DPDK-dev Archive on lore.kernel.org
 help / color / mirror / Atom feed
From: Stephen Hemminger <stephen@networkplumber.org>
To: Dawid Wesierski <dawid.wesierski@intel.com>
Cc: dev@dpdk.org, thomas@monjalon.net, david.marchand@redhat.com,
	Marek Kasiewicz <marek.kasiewicz@intel.com>
Subject: Re: [PATCH v2 0/7] Intel network drivers enhancements
Date: Thu, 18 Jun 2026 08:46:48 -0700	[thread overview]
Message-ID: <20260618084648.7c43eb59@phoenix.local> (raw)
In-Reply-To: <20260618144442.312844-1-dawid.wesierski@intel.com>

On Thu, 18 Jun 2026 10:44:35 -0400
Dawid Wesierski <dawid.wesierski@intel.com> wrote:

> From: Marek Kasiewicz <marek.kasiewicz@intel.com>
> 
> This series introduces several improvements to Intel iavf and ice
> drivers, including a new ethdev API for header split mbuf callbacks,
> increased ring descriptors, and improved PTP timestamping.
> 
> Marek Kasiewicz (7):
>   ethdev: add header split mbuf callback API
>   net/iavf: increase max ring descriptors to hardware limit
>   net/iavf: allow runtime queue rate limit configuration
>   net/ice/base: reduce default scheduler burst size
>   net/ice: timestamp all received packets when PTP is enabled
>   net/iavf: disable runtime queue setup capability
>   net/intel: support header split mbuf callback
> 
>  drivers/net/intel/common/rx.h         |  2 +
>  drivers/net/intel/iavf/iavf_ethdev.c  |  3 --
>  drivers/net/intel/iavf/iavf_rxtx.h    |  2 +-
>  drivers/net/intel/iavf/iavf_tm.c      | 11 ++--
>  drivers/net/intel/ice/base/ice_type.h |  2 +-
>  drivers/net/intel/ice/ice_ethdev.c    |  1 +
>  drivers/net/intel/ice/ice_rxtx.c      | 72 ++++++++++++++++++++++++---
>  drivers/net/intel/ice/ice_rxtx.h      |  2 +
>  lib/ethdev/ethdev_driver.h            | 15 +++++++
>  lib/ethdev/rte_ethdev.c               | 51 ++++++++++++++++++++++
>  lib/ethdev/rte_ethdev.h               |  7 +++
>  11 files changed, 153 insertions(+), 15 deletions(-)
> 

AI review found lots of problems with the implementation as well.

Series composition

This v2 series bundles seven patches under one cover letter, but only
1/7 (ethdev API) and 7/7 (net/intel) implement the header-split mbuf
callback. Patches 2/7 (iavf max ring desc), 3/7 (iavf queue rate
limit), 4/7 (ice base burst size), 5/7 (ice PTP timestamp), and 6/7
(iavf runtime queue setup) are unrelated driver changes. Please split
these into a separate series so each can be reviewed and merged on its
own merits; mixing them obscures the dependency and complicates bisect.

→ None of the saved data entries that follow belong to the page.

-- ==== Sys2Proof/Machine/AluRegister.lean ====
section
/-! DEFINITION. The ten register-register instructions (41 R300 to R312): the cycle with the instruction in execute. Its operands are the
latched `IDEX.opA` and `IDEX.opB` (40 R241), which decode resolved from rs1 and rs2; `rd` is `IDEX.word[11:7]` (40 R243; log 5). -/

namespace Sys2Proof.Machine

/-- ADD: `opA + opB`, modulo 2^32 (41 R302). -/
def execAdd (rd _rs1 _rs2 : RegIdx) (s : State) : Host.Outcome State Fault Refusal :=
  .next (cycle s (.writes s.idex rd (s.idex.opA + s.idex.opB)))

/-- SUB: `opA - opB`, modulo 2^32 (41 R303). -/
def execSub (rd _rs1 _rs2 : RegIdx) (s : State) : Host.Outcome State Fault Refusal :=
  .next (cycle s (.writes s.idex rd (s.idex.opA - s.idex.opB)))

/-- SLL: `opA << u(opB[4:0])`, zeros shifted in (41 R304). -/
def execSll (rd _rs1 _rs2 : RegIdx) (s : State) : Host.Outcome State Fault Refusal :=
  .next (cycle s (.writes s.idex rd (s.idex.opA <<< shiftAmount s.idex.opB)))

/-- SLT: `(s(opA) < s(opB)) ? 1 : 0` (41 R305). -/
def execSlt (rd _rs1 _rs2 : RegIdx) (s : State) : Host.Outcome State Fault Refusal :=
  .next (cycle s (.writes s.idex rd (boolWord (condLt s.idex.opA s.idex.opB))))

/-- SLTU: `(u(opA) < u(opB)) ? 1 : 0` (41 R306). -/
def execSltu (rd _rs1 _rs2 : RegIdx) (s : State) : Host.Outcome State Fault Refusal :=
  .next (cycle s (.writes s.idex rd (boolWord (condLtu s.idex.opA s.idex.opB))))

/-- XOR: `opA XOR opB`, bitwise (41 R307). -/
def execXor (rd _rs1 _rs2 : RegIdx) (s : State) : Host.Outcome State Fault Refusal :=
  .next (cycle s (.writes s.idex rd (s.idex.opA ^^^ s.idex.opB)))

/-- SRL: `opA >>u u(opB[4:0])`, zeros shifted in (41 R308). -/
def execSrl (rd _rs1 _rs2 : RegIdx) (s : State) : Host.Outcome State Fault Refusal :=
  .next (cycle s (.writes s.idex rd (s.idex.opA >>> shiftAmount s.idex.opB)))

/-- SRA: `opA >>s u(opB[4:0])`, copies of `opA[31]` shifted in (41 R309). -/
def execSra (rd _rs1 _rs2 : RegIdx) (s : State) : Host.Outcome State Fault Refusal :=
  .next (cycle s (.writes s.idex rd (s.idex.opA.sshiftRight (shiftAmount s.idex.opB))))

/-- OR: `opA OR opB`, bitwise (41 R310). -/
def execOr (rd _rs1 _rs2 : RegIdx) (s : State) : Host.Outcome State Fault Refusal :=
  .next (cycle s (.writes s.idex rd (s.idex.opA ||| s.idex.opB)))

/-- AND: `opA AND opB`, bitwise (41 R311). -/
def execAnd (rd _rs1 _rs2 : RegIdx) (s : State) : Host.Outcome State Fault Refusal :=
  .next (cycle s (.writes s.idex rd (s.idex.opA &&& s.idex.opB)))

end Sys2Proof.Machine
end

[PATCH v2 1/7] ethdev: add header split mbuf callback API

Warning: struct rte_eth_hdrs_mbuf carries only buf_addr and buf_iova,
no length. The callback therefore cannot tell the PMD how large the
application buffer is. In buffer-split mode the NIC DMAs up to the
queue's configured payload buffer size; if the application buffer is
smaller, the hardware writes past it. Add a length field and have the
PMD (and/or ethdev) validate it against the configured payload size.

Warning: the buffer lifetime and ownership are undocumented. The
Doxygen does not state who owns the buffer after the payload mbuf is
freed, whether the address is consumed as-is or with headroom applied
(the 7/7 implementation adds RTE_PKTMBUF_HEADROOM to the IOVA -- see
below), or that the callback must return a distinct buffer per call.
These are contract details an application cannot guess.

Warning: new experimental API with no testpmd hook and no functional
test in app/test. Both are required for new ethdev API.

Warning: new experimental public API but no release notes entry
(doc/guides/rel_notes/release_26_07.rst). The series touches only the
three code files.

Info: rte_eth_hdrs_set_mbuf_callback() validates port_id and the
hdrs_mbuf_set_cb hook, but passes rx_queue_id to the PMD without
checking it against dev->data->nb_rx_queues. Sibling per-queue ethdev
calls (e.g. rte_eth_rx_queue_setup) validate the queue id at the
ethdev layer. The ICE PMD does check it in 7/7, but validating in the
wrapper would be consistent and would protect future PMDs that forget.


[PATCH v2 7/7] net/intel: support header split mbuf callback

Error: overwriting buf_addr/buf_iova on a pool mbuf corrupts the
payload mempool. At all three sites (ice_alloc_rx_queue_mbufs,
ice_rx_alloc_bufs, ice_recv_pkts) the payload mbuf is allocated from
rxq->rxseg[1].mp and then has its buf_addr/buf_iova rewritten to point
at application memory:

	if (ret >= 0) {
		mbuf_pay->buf_addr = hdrs_mbuf.buf_addr;
		mbuf_pay->buf_iova = hdrs_mbuf.buf_iova;
	}

DPDK never restores buf_addr/buf_iova on free. When these mbufs are
returned to rxseg[1].mp (via rte_pktmbuf_free of the received chain,
or _ice_rx_queue_release_mbufs on queue stop), the pool objects retain
the foreign buffer pointer, and buf_len still describes the original
mempool buffer. The next rte_mbuf_raw_alloc()/raw_alloc_bulk() from
that pool hands back an mbuf pointing at application memory. The
correct mechanism for pointing an mbuf at non-pool memory is
rte_pktmbuf_attach_extbuf() (sets buf_addr/buf_iova/buf_len, the
EXTERNAL flag, and a free callback), or a dedicated external-buffer
mempool. As written the payload pool is progressively poisoned.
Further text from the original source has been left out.